Colleen McCabe (born 1952) is a former British schoolteacher, schoolmaster and former religious sister, who stole up to £500,000 from the school where she worked.

Early years
From 1974 to 1989, McCabe was a member of the Daughters of Charity of Saint Vincent de Paul. After 15 years she decided to leave that community, and joined the faculty of the state-funded Roman Catholic St John Rigby School where she was made headteacher in 1991.
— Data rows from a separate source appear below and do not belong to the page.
theorem BootKept.applyTick (h : BootKept s₀ s) (w : Want) : BootKept s₀ (s.applyTick w) := by
  have htaken : BootKept s₀ (s.take w tickSet) := h.take w (by decide)
  have hmaster : BootKept s₀ (if wantsAny w [Reg.TICK_STOOK] then
      { s.take w tickSet with tick := { (s.take w tickSet).tick with master := none, halted := false } } else s.take w tickSet) :=
    BootKept.ite (htaken.of_regs rfl) htaken
  unfold State.applyTick
  exact BootKept.ite h (BootKept.ite h.tickRefused (BootKept.ite hmaster.newSource hmaster))

theorem BootKept.applyStage (h : BootKept s₀ s) (w : Want) : BootKept s₀ (s.applyStage w) := by
  have hset : ∀ v, BootKept s₀ (s.setReg Reg.HOST_STAGE v) := fun v => h.setReg v (by decide)
  unfold State.applyStage
  split
  · exact h
  · dsimp only
    refine BootKept.ite ((hset _).of_regs rfl) (BootKept.ite (h.setBit _ (by decide)) (BootKept.ite ?_ ((hset _).of_regs rfl)))
    exact ((hset _).setBit false (by decide)).of_regs rfl

/-- No wanted register lies in the host window. -/
def NoWindow (w : Want) : Prop := ∀ x ∈ w, hwtEntry x.1 = none

theorem State.applyHwt_noWindow (s : State) {w : Want} (hw : NoWindow w) : s.applyHwt w = s := by
  have hnone : (w.filter fun x => (hwtEntry x.1).isSome) = [] := List.filter_eq_nil_iff.2 fun x hx => by simp [hw x hx]
  unfold State.applyHwt
  rw [hnone]
  rfl

theorem BootKept.showModes (h : BootKept s₀ s) : BootKept s₀ s.showModes :=
  (h.setFld _ (by decide)).setFld _ (by decide)

theorem BootKept.applyPager (h : BootKept s₀ s) (w : Want) : BootKept s₀ (s.applyPager w) := by
  have hmodes : BootKept s₀ (s.take w [Reg.GLN_SWAPBUDGET, Reg.TSH_CHCFG, Reg.TSH_CHCFG + 0x400]).showModes := (h.take w (by decide)).showModes
  unfold State.applyPager
  refine BootKept.ite h ?_
  generalize (s.take w [Reg.GLN_SWAPBUDGET, Reg.TSH_CHCFG, Reg.TSH_CHCFG + 0x400]).showModes = u at hmodes ⊢
  refine BootKept.ite ?_ (BootKept.ite hmodes ?_)
  · exact hmodes.of_regs rfl
  · exact hmodes.of_regs (show (u.choose .t0 (max 64 u.plan.ringBytes)).2.regs = u.regs from (State.choose_eff Sub.rfl .refl).regs rfl)

theorem BootFree.apReg {r k : Nat} (hr : 0xD0000 ≤ r) (hr' : r < 0xD1000) (hk : k < 4) : BootFree (apReg r k) := by
  unfold Machine.apReg
  exact .of_between (by omega) (by omega)

theorem BootKept.applyPort (h : BootKept s₀ s) {k : Nat} (hk : k < 4) : BootKept s₀ (s.applyPort k) := by
  have hstat : BootFree (apReg Reg.AP_STAT k) := .apReg (by decide) (by decide) hk
  have hslots : BootFree (apReg Reg.AP_NASLOTS k) := .apReg (by decide) (by decide) hk
  have hclear : ∀ {u : State}, BootKept s₀ u → ∀ i b, BootKept s₀ (u.setBit (Machine.apReg Reg.AP_STAT k) i b) :=
    fun hu _ _ => hu.setBit _ (hstat.apart _ _)
  unfold State.applyPort
  refine BootKept.ite ?_ ?_
  · have hprime : BootKept s₀ (s.updAp k fun p => { p with reprime := true }) := h.of_regs rfl
    exact BootKept.ite (hclear hprime _ _) ((hclear hprime _ _).raise _ (hstat.apart _ _))
  · have hcleared := (hclear (hclear (hclear (hclear h 0 false) 1 false) 2 false) 3 false).setReg 0 hslots
    exact hcleared.of_regs rfl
Before her extravagant spending was revealed, McCabe had been praised as a headmistress for her strong discipline in the school and for improving the school's facilities. She made the school grant-maintained in 1995, thus allowing the head to have complete control over the school's budget, having received the permission from the school's governors. The fraud was detected only after the school reverted to government control in 1999.

Spending
McCabe lavished money from the budget on clothes, shoes, jewellery, trips, takeaways and wine for the governors' meetings, champagne receptions and three holidays to Malta.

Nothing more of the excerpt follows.